• Task objective:
Reproduce, exactly and in full, only the lines below from the one containing "x = Memory.read s.dm x" through the one containing "(i.mnemonic = .NOP".

================

/-! ## Control -/

/-- R140: NOP's word, its Execute effect, and its whole instruction cycle. -/
def Obligations.NopEffect : Prop :=
  ∀ (x y : Byte) (s : State),
    encode (.nop x y) = packWord 0x00 x y ∧
    exec (.nop x y) s = .next { s with cs := .fetch, event := .none } ∧
    (s.cs = .fetch → s.pm[s.pc.toNat]? = some (packWord 0x00 x y) →
      step s = .next { s with
        pc := s.pc + 1
        mar := s.pc
        ir := packWord 0x00 x y
        opcode := 0x00
        operand1 := x
        operand2 := y
        event := .none })

/-- R141: JMP's word, its Execute effect, its whole instruction cycle, and the Fetch after it, at a populated target and at
an unpopulated one. -/
def Obligations.JmpEffect : Prop :=
  ∀ (k y : Byte) (s : State),
    encode (.jmp k y) = packWord 0x01 k y ∧
    exec (.jmp k y) s = .next { s with pc := k, cs := .fetch, event := .none } ∧
    (s.cs = .fetch → s.pm[s.pc.toNat]? = some (packWord 0x01 k y) →
      ∃ t, step s = .next t ∧
        t = { s with
          pc := k
          mar := s.pc
          ir := packWord 0x01 k y
          opcode := 0x01
          operand1 := k
          operand2 := y
          event := .none } ∧
        (∀ w : Word, s.pm[k.toNat]? = some w →
          ∃ u, stepState defaultConfig t = .next u ∧ u.ir = w ∧ u.mar = k ∧ u.pc = k + 1 ∧ u.event = .none) ∧
        (s.pm.length ≤ k.toNat →
          ∃ u, stepState defaultConfig t = .next u ∧ SameMachine t u ∧ u.event = .progFetch k))

/-! ## Data transfer -/

/-- R130: LDI's word and its Execute effect. -/
def Obligations.LdiEffect : Prop :=
  ∀ (d k : Byte) (s : State),
    encode (.ldi d k) = packWord 0x02 d k ∧
    (∀ h : d.toNat < 32,
      exec (.ldi d k) s = .next { s with regs := s.regs.set d.toNat k h, cs := .fetch, event := .none }) ∧
    (31 < d.toNat →
      exec (.ldi d k) s = .next { s with
        event := .regIndex .first d
        raised := recordEvent (.regIndex .first d) s.raised })

/-- R131: MOV's word and its Execute effect. -/
def Obligations.MovEffect : Prop :=
  ∀ (d r : Byte) (s : State),
    encode (.mov d r) = packWord 0x03 d r ∧
    (∀ (h : d.toNat < 32) (h' : r.toNat < 32),
      exec (.mov d r) s = .next { s with
        regs := s.regs.set d.toNat (s.regs[r.toNat]'h') h
        cs := .fetch
        event := .none }) ∧
    (31 < d.toNat →
      exec (.mov d r) s = .next { s with
        event := .regIndex .first d
        raised := recordEvent (.regIndex .first d) s.raised }) ∧
    (d.toNat < 32 → 31 < r.toNat →
      exec (.mov d r) s = .next { s with
        event := .regIndex .second r
        raised := recordEvent (.regIndex .second r) s.raised })

/-- R132: IN's word and its Execute effect. -/
def Obligations.InEffect : Prop :=
  ∀ (d a : Byte) (s : State),
    encode (.in_ d a) = packWord 0x04 d a ∧
    (∀ h : d.toNat < 32,
      exec (.in_ d a) s = .next { s with
        regs := s.regs.set d.toNat (Memory.read s.dm a.toNat) h
        cs := .fetch
        event := .none }) ∧
    (31 < d.toNat →
      exec (.in_ d a) s = .next { s with
        event := .regIndex .first d
        raised := recordEvent (.regIndex .first d) s.raised })

/-- R133: OUT's word and its Execute effect: the byte at the address, and every other byte as before. -/
def Obligations.OutEffect : Prop :=
  ∀ (a r : Byte) (s : State), Memory.wf s.dm = true →
    encode (.out a r) = packWord 0x05 a r ∧
    (∀ h : r.toNat < 32,
      ∃ dm : Memory, exec (.out a r) s = .next { s with dm := dm, cs := .fetch, event := .none } ∧
        Memory.wf dm = true ∧
        ∀ x : Nat, Memory.read dm x = if x = a.toNat then s.regs[r.toNat]'h else Memory.read s.dm x) ∧
    (31 < r.toNat →
      exec (.out a r) s = .next { s with
        event := .regIndex .second r
        raised := recordEvent (.regIndex .second r) s.raised })

/-- R57, R61: what OUT stores at an address, IN reads back from it, in any register and through any of the cells. -/
def Obligations.OutThenIn : Prop :=
  ∀ (a r d : Byte) (s t u : State) (hr : r.toNat < 32) (hd : d.toNat < 32), Memory.wf s.dm = true →
    exec (.out a r) s = .next t → exec (.in_ d a) t = .next u →
      u.readReg ⟨d.toNat, hd⟩ = s.readReg ⟨r.toNat, hr⟩ ∧ SameData t u

/-- R214: BoundsViolation(RegIndex, n, v) is raised by exactly the instructions with a register operand above 31, n and v
those of the first such operand (LDI, MOV and IN: operand 1; MOV and OUT: operand 2); no state changes, the cycle state
included, and the next transition raises the event again. -/
def Obligations.RegisterIndexViolation : Prop :=
  (∀ (i : Instr) (s : State) (n : OperandNo) (v : Byte),
    ((∃ t, exec i s = .next t ∧ t.event = .regIndex n v) ↔ FailingOperand i n v) ∧
    (FailingOperand i n v → ∃ t, exec i s = .next t ∧ t.event = .regIndex n v ∧ SameMachine s t)) ∧
  (∀ (c : Config) (s t : State) (n : OperandNo) (v : Byte),
    s.cs = .execute → stepState c s = .next t → t.event = .regIndex n v →
      SameMachine s t ∧ t.cs = .execute ∧ stepState c t = .next t)

/-- R219: the order of the checks at Execute: the class of the opcode before the operands, the first operand before the
second. -/
def Obligations.CheckOrder : Prop :=
  ∀ (c : Config) (s : State), Config.Ok c → s.cs = .execute →
    (Undeclared c s.opcode → ∃ t, stepState c s = .next t ∧ t.event = .unknownOpcode s.opcode) ∧
    (∀ m : Mnemonic, c.declared m = true → m.implemented = false → s.opcode = c.opc m →
      ∃ t, stepState c s = .next t ∧ t.event = .unimplemented s.opcode) ∧
    (∀ f : FurtherMnemonic, f ∈ c.further → s.opcode = f.value →
      ∃ t, stepState c s = .next t ∧ t.event = .unimplemented s.opcode) ∧
    (s.opcode = c.opc .MOV → 31 < s.operand1.toNat →
      ∃ t, stepState c s = .next t ∧ t.event = .regIndex .first s.operand1) ∧
    (s.opcode = c.opc .MOV → s.operand1.toNat < 32 → 31 < s.operand2.toNat →
      ∃ t, stepState c s = .next t ∧ t.event = .regIndex .second s.operand2)

/-! ## Declared but unimplemented -/

/-- R151, R152: STS, LDS. -/
def Obligations.MemoryFamily : Prop := DeclaredOnly .sts 0x06 ∧ DeclaredOnly .lds 0x07

/-- R153 to R159: AND, ANDI, OR, ORI, XOR, XORI, CLR. -/
def Obligations.LogicalFamily : Prop :=
  DeclaredOnly .and 0x08 ∧ DeclaredOnly .andi 0x09 ∧ DeclaredOnly .or 0x0A ∧ DeclaredOnly .ori 0x0B ∧
  DeclaredOnly .xor 0x0C ∧ DeclaredOnly .xori 0x0D ∧ DeclaredOnly .clr 0x0E

/-- R160 to R165: ADD, ADDI, SUB, SUBI, INC, DEC. -/
def Obligations.ArithmeticFamily : Prop :=
  DeclaredOnly .add 0x0F ∧ DeclaredOnly .addi 0x10 ∧ DeclaredOnly .sub 0x11 ∧ DeclaredOnly .subi 0x12 ∧
  DeclaredOnly .inc 0x13 ∧ DeclaredOnly .dec 0x14

/-- R166, R167: CP, CPI. -/
def Obligations.CompareFamily : Prop := DeclaredOnly .cp 0x15 ∧ DeclaredOnly .cpi 0x16

/-- R168 to R173: BREQ, BRNE, BRGE, BRGT, BRLE, BRLT. -/
def Obligations.BranchFamily : Prop :=
  DeclaredOnly .breq 0x17 ∧ DeclaredOnly .brne 0x18 ∧ DeclaredOnly .brge 0x19 ∧ DeclaredOnly .brgt 0x1A ∧
  DeclaredOnly .brle 0x1B ∧ DeclaredOnly .brlt 0x1C

/-- R174 to R177: CALL, RET, PUSH, POP. -/
def Obligations.CallAndStackFamilies : Prop :=
  DeclaredOnly .call 0x1D ∧ DeclaredOnly .ret 0x1E ∧ DeclaredOnly .push 0x1F ∧ DeclaredOnly .pop 0x20

/-- R178, R179: SEI, CLI. -/
def Obligations.InterruptEnableFamily : Prop := DeclaredOnly .sei 0x21 ∧ DeclaredOnly .cli 0x22

/-- R111, R112, R116, R150: the whole instruction cycle of every declared-but-unimplemented instruction: execution goes on
with the next word, the decoded fields show the instruction, the event is Unimplemented with its opcode value, and
registers, status register and memories are as before; under another configuration the same of every further mnemonic it
declares. That the model runs such an instruction at all, where U4 advises a
refusal, is its own choice (log 1, DESIGN CHOICE). -/
def Obligations.UnimplementedInstructionCycle : Prop :=
  (∀ (i : Instr) (s : State), i.mnemonic.implemented = false → s.cs = .fetch →
    s.pm[s.pc.toNat]? = some (encode i) →
      step s = .next { s with
        pc := s.pc + 1
        mar := s.pc
        ir := encode i
        opcode := opc i.mnemonic
        operand1 := i.operand1
        operand2 := i.operand2
        event := .unimplemented (opc i.mnemonic)
        raised := recordEvent (.unimplemented (opc i.mnemonic)) s.raised }) ∧
  (∀ (c : Config) (f : FurtherMnemonic) (a b : Byte) (s : State), Config.Ok c → f ∈ c.further → s.cs = .fetch →
    s.pm[s.pc.toNat]? = some (f.encode a b) →
      stepInstruction c s = .next { s with
        pc := s.pc + 1
        mar := s.pc
        ir := f.encode a b
        opcode := f.value
        operand1 := a
        operand2 := b
        event := .unimplemented f.value
        raised := recordEvent (.unimplemented f.value) s.raised })

/-! ## Frames -/

/-- R118, R130, R131, R132: LDI, MOV and IN change no register but their destination, no other state and no byte of data
memory. -/
def Obligations.FrameOfRegisterWriters : Prop :=
  ∀ (i : Instr) (d : Byte) (s t : State),
    ((∃ k, i = .ldi d k) ∨ (∃ r, i = .mov d r) ∨ (∃ a, i = .in_ d a)) → exec i s = .next t →
      (∀ j : Fin Config.nreg, j.val ≠ d.toNat → t.readReg j = s.readReg j) ∧
      t.pc = s.pc ∧ SameSpecials s t ∧ SameData s t

/-- R118, R133: OUT changes no register, no other state, and no byte of data memory outside the one at the address its
meaning computes. -/
def Obligations.FrameOfOut : Prop :=
  ∀ (a r : Byte) (s t : State), Memory.wf s.dm = true → exec (.out a r) s = .next t →
    (∀ j : Fin Config.nreg, t.readReg j = s.readReg j) ∧ t.pc = s.pc ∧ SameSpecials s t ∧
    ∀ x : Nat, x ≠ dataAddress a → Memory.read t.dm x = Memory.read s.dm x

/-- R140, R141, R150: NOP, JMP and every declared-but-unimplemented instruction (STS, LDS, AND, ANDI, OR, ORI, XOR, XORI,
CLR, ADD, ADDI, SUB, SUBI, INC, DEC, CP, CPI, BREQ, BRNE, BRGE, BRGT, BRLE, BRLT, CALL, RET, PUSH, POP, SEI, CLI) change no
register, no other state and no byte of data memory; only JMP changes the program counter. -/
def Obligations.FrameOfTheOthers : Prop :=
  ∀ (i : Instr) (s t : State),
    (i.mnemonic = .NOP ∨ i.mnemonic = .JMP ∨ i.mnemonic.implemented = false) → exec i s = .next t →
      (∀ j : Fin Config.nreg, t.readReg j = s.readReg j) ∧ SameSpecials s t ∧ SameData s t ∧
      (i.mnemonic ≠ .JMP → t.pc = s.pc)

/-- R27: no instruction reads or writes the status register: with another value in it, the instruction does the same and
leaves that value. The register is zero in every state reached from a launch. -/
def Obligations.StatusRegisterUnused : Prop :=
  (∀ (i : Instr) (s t : State) (v : BitVec 5), exec i s = .next t →
    t.sr = s.sr ∧ exec i { s with sr := v } = .next { t with sr := v }) ∧
  (∀ (c : Config) (prog : List Word) (s : State), Reachable c prog s → s.sr = 0)

/-- R32, R64: no operation of the host and no instruction writes program memory. -/
def Obligations.ProgramMemoryImmutable : Prop :=
  (∀ (c : Config) (op : HostOp) (s t : State), perform c op s = .next t → t.pm = s.pm) ∧
  (∀ (s t : State), step s = .next t → t.pm = s.pm)

/-- R52: unless the step resets the machine, it leaves every data byte from address 256 on as it was. -/
def Obligations.HighDataUnreached : Prop :=
  ∀ s t : State, Memory.wf s.dm = true → step s = .next t → ¬ IsReset t.event →
    ∀ a : Nat, 256 ≤ a → Memory.read t.dm a = Memory.read s.dm a

/-! ## Whole-machine statements -/

/-- The engine's invariant holds at launch with any program, and so right after reset. -/
def Obligations.InvAtLaunch : Prop := Inv State.reset ∧ ∀ prog : List Word, Inv (State.launch prog)

/-- R24, R28, R29, R30, R33, R112, R217: every step keeps the invariant: data memory in canonical form, instruction
register, memory address register, program counter and decoded fields consistent with the cycle state, the event record a
set that holds the last event. -/
def Obligations.StepKeepsInv : Prop :=
  ∀ s t : State, Inv s → step s = .next t → Inv t

/-- R190: every operation of the host keeps the invariant, a single transition and a host write included. -/
def Obligations.HostOperationsKeepInv : Prop :=
  ∀ (c : Config) (op : HostOp) (s t : State), Inv s → perform c op s = .next t → Inv t

/-- R20, R27, R52: a step does not depend on the status register, on the memory address register or on data bytes from
256 on: two states that agree on the rest step to states that agree on the rest, with the same event. -/
def Obligations.UnreadStateIsInert : Prop :=
  ∀ s s' : State, Memory.wf s.dm = true → Memory.wf s'.dm = true → SameActive s s' →
    ∃ t t', step s = .next t ∧ step s' = .next t' ∧ SameActive t t' ∧ t'.event = t.event

/-- R246: software that keeps its duties raises no event: from every state of its run a step has a next state, raises
nothing, and leaves a state of its run. -/
def Obligations.DutifulSoftwareRunsEventFree : Prop :=
  ∀ (c : Config) (s : State), Guarded c s → ∃ t, stepInstruction c s = .next t ∧ Guarded c t

/-- R244, R246: a dutiful program's launch is a state of its run. -/
def Obligations.DutifulLaunch : Prop :=
  ∀ (c : Config) (prog : List Word), Dutiful c prog → Guarded c (State.launch prog)

/-- R217: the record of events only grows, across every operation of the host, a reset included, and holds the event an
operation returns. -/
def Obligations.EventRecordIsSticky : Prop :=
  ∀ (c : Config) (op : HostOp) (s t : State), perform c op s = .next t →
    (∀ e ∈ s.raised, e ∈ t.raised) ∧ (op ≠ .snapshot → t.event ≠ .none → t.event ∈ t.raised)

================

• Reply to the task:
    ∀ x : Nat, x ≠ dataAddress a → Memory.read t.dm x = Memory.read s.dm x

/-- R140, R141, R150: NOP, JMP and every declared-but-unimplemented instruction (STS, LDS, AND, ANDI, OR, ORI, XOR, XORI,
CLR, ADD, ADDI, SUB, SUBI, INC, DEC, CP, CPI, BREQ, BRNE, BRGE, BRGT, BRLE, BRLT, CALL, RET, PUSH, POP, SEI, CLI) change no
register, no other state and no byte of data memory; only JMP changes the program counter. -/
def Obligations.FrameOfTheOthers : Prop :=
  ∀ (i : Instr) (s t : State),
    (i.mnemonic = .NOP ∨ i.mnemonic = .JMP ∨ i.mnemonic.implemented = false) → exec i s = .next t →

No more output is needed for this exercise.